"I used to analyze myself down to the last thread, used to compare myself with others, recalled all the smallest glances, smiles and words of those to whom I’d tried to be frank, interpreted everything in a bad light, laughed viciously at my attempts ‘to be like the rest’ – and suddenly, in the midst of my laughing, I’d give way to sadness, fall into ludicrous despondency and once again start the whole process all over again – in short, I went round and round like a squirrel on a wheel."
-Fyodor Dostoyevsky, Crime and Punishment
Begin...
Lift the pen to the page
Scribble inaudible words upon an affixed page
Then it hits me, something stifling. These words are not me. Or at least, they fail to look and feel organic, you know, like writing should...at least that's what I'm told. Frustrated and despondent I quit. Yes, I quit. Time and time again, I quit, or really, stop writing. Not permanently, just for duration of time, until I cling to some unforeseen courage, the kind that is left in the rubble and must be dug out. The very same that is weak and frail, because it's been used and possibly abused.

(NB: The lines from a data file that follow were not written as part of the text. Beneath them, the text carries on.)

def execResult (_h : MsgHdr) (jobId : BitVec 32) (member : BitVec 6) (state : BitVec 2) (cause : BitVec 6) (s : State) :
    Host.Outcome State Fault Refusal :=
  .next (s.onHead jobId fun h =>
    let refused := state.toNat = resFailed ∧ cause.toNat = causeRefused
    let s := s.setRes member.toNat fun r =>
      let r := r.finish state.toNat cause.toNat
      if refused then { r with refused := true, bypassed := true } else r
    if refused ∧ (h.later.head?.map (·.1)) = some member.toNat then s.headBypass else s.headAdvance)

/-- A catch-up has brought no progress for BYPASS_US (R366). -/
def execCatchUpStall (s : State) : Host.Outcome State Fault Refusal :=
  .next (match s.drill.head with
    | some h => match h.catchUp with
      | some (i, _, _) =>
        let s := s.setRes i fun r => r.finish resFailed causeSlow
        s.headAdvance
      | none => s
    | none => s)

/-! ### Members (R361 to R365) -/

/-- Whether this chip serves a job: as head, or as a member that has not reported or still forwards. -/
def State.drillBusy (s : State) : Bool :=
  s.headRuns || s.drill.member.any fun m =>
    !m.reported || !m.bypassed && (nextNeeded m.later (chunkCount m.len) m.fwd).isSome

/-- Whether a member's destination is refused (R361). -/
def State.drillDstBad (s : State) (e : List W64) (len : Nat) : Bool :=
  let w := e.getD 0 0
  let n := keptLen w len
  let a := (e.getD 1 0).toNat
  if !memKeep w then false
  else match memKind w with
    | 0 => (match s.locate a with
        | .top _ => false
        | .sub _ => false
        | _ => true) || s.accessRefused true a n ||
      (s.homes fun i => decide (s.homeAddr i ≤ a ∧ a + n ≤ s.homeAddr i + s.homeLen i)).isEmpty
    | 1 => match s.unwritten (a % 2 ^ 32) with
        | some o => o.len != n
        | none => true
    | _ => true

/-- A member reports to the head (R363, R364). -/
def State.report (s : State) (m : DrillMember) (state cause : Nat) : State :=
  let s := s.setMember (some { m with reported := true })
  (s.put DRILL_STATUS.STATE 3).sendResult m.head m.jobId m.idx state cause

/-- A member leaves its job. -/
def State.leaveJob (s : State) : State := ((s.setMember none).put DRILL_STATUS.ROLE 0).put DRILL_STATUS.STATE 0

/-- A member that keeps nothing reports DONE when it has forwarded its last chunk (R363): a bypassed one has none left to
forward. -/
def State.idleDone (s : State) : State :=
  match s.drill.member with
  | some m =>
    if !memKeep (m.entry.getD 0 0) && !m.reported && (m.bypassed || (nextNeeded m.later (chunkCount m.len) m.fwd).isNone) then
      s.report m resDone 0
    else s
  | none => s

def State.drillEntry (s : State) (h : MsgHdr) (header entry : List W64) (member : Nat) (later : List (Nat × W64))
    (outsideBelowL2 : Bool) : State :=
  let jobId := bitsOf (header.getD 0 0) 32 32
  let len := bitsOf (header.getD 2 0) 0 41
  if !s.flag DRILL_CTRL.ACCEPT || s.drillBusy || outsideBelowL2 || s.drillDstBad entry len then
    (s.put DRILL_ERR.REFUSED 1).sendResult h.src.toNat jobId member resFailed causeRefused
  else
    let m : DrillMember := ⟨jobId, member, h.src.toNat, h.src.toNat, entry, len, later, later, 0, [], 0, 32, 0, [], false, false⟩
    let s := ((s.put DRILL_STATUS.ROLE 2).put DRILL_STATUS.STATE 1).put DRILL_STATUS.MEMBER member
    (s.setMember (some m)).idleDone

def execDrillEntry (h : MsgHdr) (header entry : List W64) (member : BitVec 6) (later : List (BitVec 6 × W64))
    (outsideBelowL2 : Bool) (s : State) : Host.Outcome State Fault Refusal :=
  .next (s.drillEntry h header entry member.toNat (later.map fun m => (m.1.toNat, m.2)) outsideBelowL2).fallowWake

/-- The member with its followers, as its upstream numbers the buffer entries. -/
def DrillMember.chain (m : DrillMember) : List (Nat × W64) := (m.idx, m.entry.getD 0 0) :: m.all

/-- Chunks that stay in the buffer: those to forward, and the 64 forwarded last (R362). -/
def DrillMember.keepHeld (m : DrillMember) : List Nat :=
  let sent := m.held.filter fun c => decide (c < m.fwd) && neededBy m.all c
  sent.drop (sent.length - 64) ++ m.held.filter fun c => decide (m.fwd ≤ c)

/-- Forwards up to `fuel` chunks while the next member has credit; each returns a credit upstream. -/
def State.memberPump : Nat → State → State
  | 0, s => s
  | fuel + 1, s =>
    match s.drill.member with
    | none => s
    | some m =>
      match m.held.find? fun c => decide (m.fwd ≤ c) && neededBy m.later c with
      | none => s
      | some c =>
        if m.bypassed ∨ m.credit = 0 then s
        else
          let bs := s.topPeek (s.bufOff m.chain c) (chunkLen m.len c)
          let s := s.partReads (s.bufOff m.chain c) (chunkLen m.len c) false
          let s := s.sendChunk m.jobId c (m.all.drop (m.all.length - m.later.length)) bs
          let m' : DrillMember := { m with fwd := c + 1, credit := m.credit - 1 }
          State.memberPump fuel ((s.setMember (some { m' with held := m'.keepHeld })).sendCredit m.up m.jobId 1)

/-- Writes a kept chunk at its destination (R362). -/
def State.keepChunk (s : State) (m : DrillMember) (n : Nat) (bs : List Byte) : State :=
  let w := m.entry.getD 0 0
  let s := if memKind w = 0 then s.pokeAt ((m.entry.getD 1 0).toNat + (n - memFirst w) * chunkBytes) bs else s
  s.setMember (some { m with kept := m.kept + 1, bytes := m.bytes ++ bs })

/-- DIGEST of a member entry, as the number of its 48 bytes. -/
def entryDigest (e : List W64) : Nat := leNat (wordBytes (((e.drop 2).take 6).map (·.toNat)))

/-- The last kept chunk has been written: the digest decides (R363). -/
def State.digestCheck (s : State) (m : DrillMember) : State :=
  let w := m.entry.getD 0 0
  let a := (m.entry.getD 1 0).toNat
  if shaLe m.bytes = entryDigest m.entry then
    if memKind w = 0 then s.report m resDone 0
    else match (s.unwritten (a % 2 ^ 32)).bind fun o => s.falStore o m.bytes with
      | some t => t.report m resDone 0
      | none => s.report m resFailed causeRefused
  else
    let s := if memKind w = 0 then s.zeroAt a (keptLen w m.len) else s
    s.report m resFailed causeDigest

/-- Whether the write of a chunk must wait for the Ward (R478). -/
def State.chunkWaits (s : State) (m : DrillMember) (n : Nat) : Bool :=
  let w := m.entry.getD 0 0
  memKeeps w n && memKind w == 0 &&
    s.writeWaits ((m.entry.getD 1 0).toNat + (n - memFirst w) * chunkBytes) (chunkLen m.len n)

/-- A chunk arrives at a member. -/
def State.takeChunk (s : State) (m : DrillMember) (src n : Nat) : State :=
  let w := m.entry.getD 0 0
  let bs := s.topPeek (s.bufOff m.chain n) (chunkLen m.len n)
  let s := s.partReads (s.bufOff m.chain n) (chunkLen m.len n) false
  let forward := !m.bypassed && neededBy m.later n
  let m : DrillMember := { m with up := src, want := n + 1, held := if forward then m.held ++ [n] else m.held }
  let s := (s.setMember (some m)).bump DRILL_BYTES.BYTES bs.length
  let mine := memKeeps w n && !m.reported
  let s := if mine then (s.keepChunk m n bs).agentTell 3 else s
  let m := s.drill.member.getD m
  let s := if mine && n == memLast w then s.digestCheck m else s
  let s := if forward then s else s.sendCredit src m.jobId 1
  (State.memberPump 32 s).idleDone

def execChunk (h : MsgHdr) (jobId : BitVec 32) (n : BitVec 20) (_len : BitVec 32) (s : State) :
    Host.Outcome State Fault Refusal :=
  .next (match s.drill.member with
    | some m =>
      if m.jobId ≠ jobId.toNat ∨ n.toNat < m.want ∨ s.chunkWaits m n.toNat then s else s.takeChunk m h.src.toNat n.toNat
    | none => s)

/-- Whether a chip is the next member of a list. -/
def State.isNext (s : State) (ms : List (Nat × W64)) (chip : Nat) : Bool := (ms.head?.map s.memChip) == some chip

def execDrillCredit (h : MsgHdr) (jobId : BitVec 32) (credits : BitVec 32) (s : State) : Host.Outcome State Fault Refusal :=
  let c := credits.toNat
  .next (match s.drill.member with
    | some m =>
      if m.jobId = jobId.toNat ∧ s.isNext m.later h.src.toNat then
        ((s.setMember (some { m with credit := m.credit + c })).memberPump 32).idleDone
      else s
    | none => s.onHead jobId fun d =>
      match d.catchUp with
      | some (i, n, k) =>
        if s.chipAt (memPos ((d.members.getD i []).getD 0 0)) = h.src.toNat then
          (s.setHead (some { d with catchUp := some (i, n, k + c) })).headPump 32
        else s
      | none => if s.isNext d.later h.src.toNat then (s.setHead (some { d with credit := d.credit + c })).headPump 32 else s)

/-- A member bypasses its next member (R365). -/
def State.memberBypass (s : State) : State :=
  match s.drill.member with
  | none => s
  | some m =>
    match m.later with
    | [] => s
    | j :: rest =>
      let s := (s.setMember (some { m with later := rest, credit := 0 })).put DRILL_ERR.BYPASS 1
      let s := s.sendBypass m.jobId j.1 m.idx (s.memChip j)
      match rest with
      | [] => s.idleDone
      | k :: _ => s.sendBypass m.jobId j.1 m.idx (s.memChip k)

/-- A chunk waits for the next member, and that member has no credit left. -/
def State.bypassDue (s : State) : Bool :=
  match s.drill.member, s.drill.head with
  | some m, _ => m.credit == 0 && !m.bypassed && (m.held.any fun c => decide (m.fwd ≤ c) && neededBy m.later c)
  | none, some h => s.headRuns && h.catchUp.isNone && h.credit == 0 && (nextNeeded h.later (chunkCount h.len) h.nextChunk).isSome
  | none, none => false

/-- This chip bypasses the next member of its job. -/
def State.drillBypass (s : State) : State := if s.drill.member.isSome then s.memberBypass else s.headBypass

def execBypassTimeout (s : State) : Host.Outcome State Fault Refusal := .next (if s.bypassDue then s.drillBypass else s)

def execBypass (h : MsgHdr) (jobId : BitVec 32) (j _i : BitVec 8) (s : State) : Host.Outcome State Fault Refusal :=
  .next (match s.drill.member with
    | none => s
    | some m =>
      if m.jobId ≠ jobId.toNat then s
      else if j.toNat = m.idx then
        let mark := (memFirst (m.entry.getD 0 0) + m.kept + 2 ^ 20 - 1) % 2 ^ 20
        let s := (s.setMember (some { m with bypassed := true })).put DRILL_ERR.BYPASS 1
        (s.send 6 0x0506 m.head (pad64 (le4 m.jobId ++ le4 m.idx ++ le4 (if memKeep (m.entry.getD 0 0) then mark else 0)))).idleDone
      else
        let n := (nextNeeded m.chain (chunkCount m.len) m.want).getD (chunkCount m.len)
        let s := s.setMember (some { m with up := h.src.toNat, want := n })
        s.send 6 0x0505 h.src.toNat (pad64 (le4 m.jobId ++ le4 n)))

It makes an appearance. It is something I have wrestled with not only in writing but in life. Comparison. I am quite familiar with this harassment. I am sure you understand my battle.
Why must it take such hold over me?
Because it is an excuse. It is easy.
Ah, there is it is. Easy. It is easy to compare myself to the ramblings, and personas of others because I can never be like them. No matter how hard I try, I cannot be them. But it is fun to try, well, at least that is what Iam told. Why? If it was easy to confront fear, there would be no need for this post. The only part of this that is easy is the route of fear. Give into it and you never have to battle. You can standby comfortably. No cares. No worries. No courage.
Wallowing in cowardice. Despondency in the air. Reality sets in. An epiphany dawns.
I cannot be like them. I was not meant to be them.
I am who I am. Despite the paradoxical nature of the phrase, I am Nick, and no one else.